Uganda has every right and arguably a duty to examine whether domestic mechanisms can handle serious allegations against its nationals before automatically deferring to foreign courts. It has the right to insist on clear reciprocity in any future cooperative framework. And it has the right to ask, without apology: if the roles were reversed, would Washington hand over an American citizen accused of arming a group threatening Ugandan security?

The honest answer, based on history and current practice, is almost certainly no or at minimum, subject to far higher political and legal hurdles. That reality does not make the Katungi allegations disappear. It does, however, expose the imbalance that turns “cooperation” into something closer to hierarchy.

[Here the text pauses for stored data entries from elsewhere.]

/-- What a dispatch round reads: the scores of its rows or the route record, and the tokens that it places. -/
def roundReads (s : State) (im : Image) (x : Site) (g : Nat) (st : Placing) : List (Nat × Nat) :=
  (if x.round = 0 then ((List.range x.m).filter (rowOn s im x g)).map (fun m => (x.gate + 32 * m * x.gateStride, 4 * x.e))
   else [(x.rrec, 8 * x.m * x.topk)]) ++
    ((st.filled.map (·.2)).eraseDups).flatMap (fun m => [(x.tok + 32 * m * x.tokStride, 32 * x.kb), (x.tokS + m * x.tokSs, x.kb)])

/-- A dispatch round after its selection. -/
def runRound (s : State) (im : Image) (pl : Plan) (x : Site) (e ix g bank : Nat) (recs : List RRec) : State :=
  let st := placeAll s im pl x g x.round recs
  let cells := roundCells s pl x (aCore e) bank x.round st
  let s := stepEcc s x (aCore e) ix (roundReads s im x g st)
  let s := startStep s ix e cells
  let s := count s 0x3070 (if x.round = 0 then 2 else 3) st.placed.length
  let s := addAll s pl x (if x.round = 0 then 1 else 2) st.placed
  dropEv s im pl x g st.dropped

/-- ROUND_0 (R389–R391). -/
def execRound0 (lcl : Lcl) (ix : Nat) (s : State) : Out :=
  match atStep s lcl ix (fun x => x.kind == 0 && x.round == 0) with
  | (s, none) => .next s
  | (s, some (im, pl, x, e, slot, g)) =>
    let bank := activeBank s slot
    let rows := (List.range x.m).map (selectRow s im x (aCore e) g bank)
    let recs := rows.flatMap (·.1)
    let bad := (rows.filter (·.2)).length
    let nulls := ((List.range x.m).filter (rowOn s im x g)).foldl (fun n m =>
      n + (((rows.getD m ([], false)).1).filter (fun c => c.state == 3)).length) 0
    let s := count s 0x3070 5 nulls
    let s := addAll s pl x 0 ((recs.filter (fun c => c.state == open')).map (·.expert))
    let s := if bad = 0 then s
      else raise (count s 0x3070 8 bad) 0x3304 (f16 x.lcl ++ f16 x.id ++ f8 bad)
    .next (runRound s im pl x e ix g bank recs)

/-- DISPATCH_ROUND: a later round places carried choices (R391, R392). -/
def execDispatchRound (lcl : Lcl) (ix : Nat) (s : State) : Out :=
  match atStep s lcl ix (fun x => x.kind == 0 && x.round != 0) with
  | (s, none) => .next s
  | (s, some (im, pl, x, e, _, g)) =>
    let recs := readRec s x (aCore e)
    .next (runRound s im pl x e ix g (recs.headD ⟨0, 0, 0, 3, 0⟩).bank recs)

/-- One combined row and the blocks without a value that it met (R393, 02 R613). -/
def combineRow (s : State) (x : Site) (core : Nat) (recs : List RRec) (m : Nat) : List Nat × Nat :=
  (List.range x.topk).foldl (fun r j =>
    let c := recs.getD (m * x.topk + j) ⟨0, 0, 0, 3, 0⟩
    if c.state != 0 then r
    else
      let (ys, bad) := p16Row (spadGet s x.lcl core (x.ret + c.row * x.retStride) x.pb) x.n
      ((r.1.zip ys).map (fun a => f32Add a.1 (f32Mul c.weight a.2)), r.2 + bad)) (List.replicate x.n 0, 0)

/-- What a combine reads: the route record and the returned rows that are placed. -/
def combineReads (x : Site) (rows : List Nat) (recs : List RRec) : List (Nat × Nat) :=
  (x.rrec, 8 * x.m * x.topk) :: rows.flatMap (fun m => (List.range x.topk).filterMap (fun j =>
    let c := recs.getD (m * x.topk + j) ⟨0, 0, 0, 3, 0⟩
    if c.state = 0 then some (x.ret + c.row * x.retStride, x.pb) else none))

/-- COMBINE (R393). -/
def execCombine (lcl : Lcl) (ix : Nat) (s : State) : Out :=
  match atStep s lcl ix (fun x => x.kind == 1) with
  | (s, none) => .next s
  | (s, some (im, _, x, e, _, g)) =>
    let core := aCore e
    let recs := readRec s x core
    let rows := ((List.range x.m).filter (rowOn s im x g)).map (fun m => (m, combineRow s x core recs m))
    let bad := rows.foldl (fun n r => n + r.2.2) 0
    let cells := rows.flatMap (fun r => cellsAt x.lcl core (x.out + 32 * r.1 * x.outStride) (r.2.1.flatMap (leBytes 4)))
    let s := stepEcc s x core ix (combineReads x (rows.map (·.1)) recs)
    .next (badP16 (startStep s ix e cells) 3 ix x.lcl 0xff 0xff bad)

/-- POPULARITY_COUNT_ADD: the oldest count of a step goes to its word, modulo 2^32, while an object is there (R400). -/
def execPopularityCountAdd (s : State) : Out :=
  match s.routing.adds with
  | [] => .next s
  | (a, n, _) :: r =>
    let s := { s with routing := { s.routing with adds := r } }
    if (objAt s a).isNone then .next s
    else
      let (s, b, _) := getAt s Who.pkg a 4
      .next (putAt s Who.pkg a (f32 ((leNat b + n) % 2 ^ 32)))

/-! ## Revisions (R395–R398) -/

/-- A write of object 0x3026.03 arms a revision. -/
def wArm (s : State) (e : Nat) : WRes :=
  let p := getO s 0x3026 1
  if s.dev.mode != .ready && s.dev.mode != .running then .error 0x0401
  else match (getPart s p).active, activeImage s p with
    | some slot, some im =>
      if !im.lacePts.any (fun x => ptType x == 4) then .error 0x0401
      else match boundPlan s slot with
        | none => .error 0x0401
        | some pl =>
          let bank := 1 - activeBank s slot
          if e < s.lace.tick + horizon s || bankGen s pl bank != getO s 0x3026 2 || !bankOk s pl (sitesOf s pl) bank then
            .error 0x0302
          else .ok { s with routing := { s.routing with revs := mbind s.routing.revs p ⟨getO s 0x3026 2, e, im.lastId⟩ } }
    | _, _ => .error 0x0401

/-- EXPERT_POINT (R396): at cycle 0 of its tick. -/
def execExpertPoint (part : Part) (ix : Nat) (s : State) : Out :=
  let p := part.val
  match activeImage s p, (getPart s p).active, mfind s.routing.revs p with
  | some im, some slot, some rv =>
    match im.lacePts[ix]? with
    | none => .next s
    | some e =>
      if ptType e != 4 || !(getPart s p).runs || periodTick s p im != ptPtick e || s.lace.phase != ptCycle e || s.lace.tick < rv.tick then
        .next s
      else
        let s := { s with routing := { s.routing with revs := mdrop s.routing.revs p } }
        if im.lastId != rv.lastId then .next (raise (count s 0x3070 7 1) 0x3303 (f8 p ++ f32 rv.gen))
        else
          let b := 1 - activeBank s slot
          let s := { s with routing := { s.routing with banks := mset 0 s.routing.banks slot b } }
          .next (raise (count s 0x3070 6 1) 0x3302 (f8 p ++ f32 rv.gen ++ f8 b))
  | _, _, _ => .next s

end Sys2Proof.Machine
end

The Katungi case is not merely about guns, cartels, or one man’s fate. It is about whether smaller nations can maintain meaningful sovereignty in a world where powerful states project criminal jurisdiction globally while shielding their own citizens from equivalent accountability.

International law and treaties exist to combat real threats like drug trafficking and arms proliferation. They lose moral force, however, when applied asymmetrically.

Today in that Kampala courtroom, more than Michael Katungi’s future is being weighed. The principle of sovereign equality — the idea that nations, large and small, stand on equal footing before the law — faces its own quiet test.

If the world truly wants a just global order, it must build one based on reciprocity, not reach. Until then, cases like this will continue to ask the same uncomfortable question:

Whose sovereignty is truly secure, and whose is permanently on trial?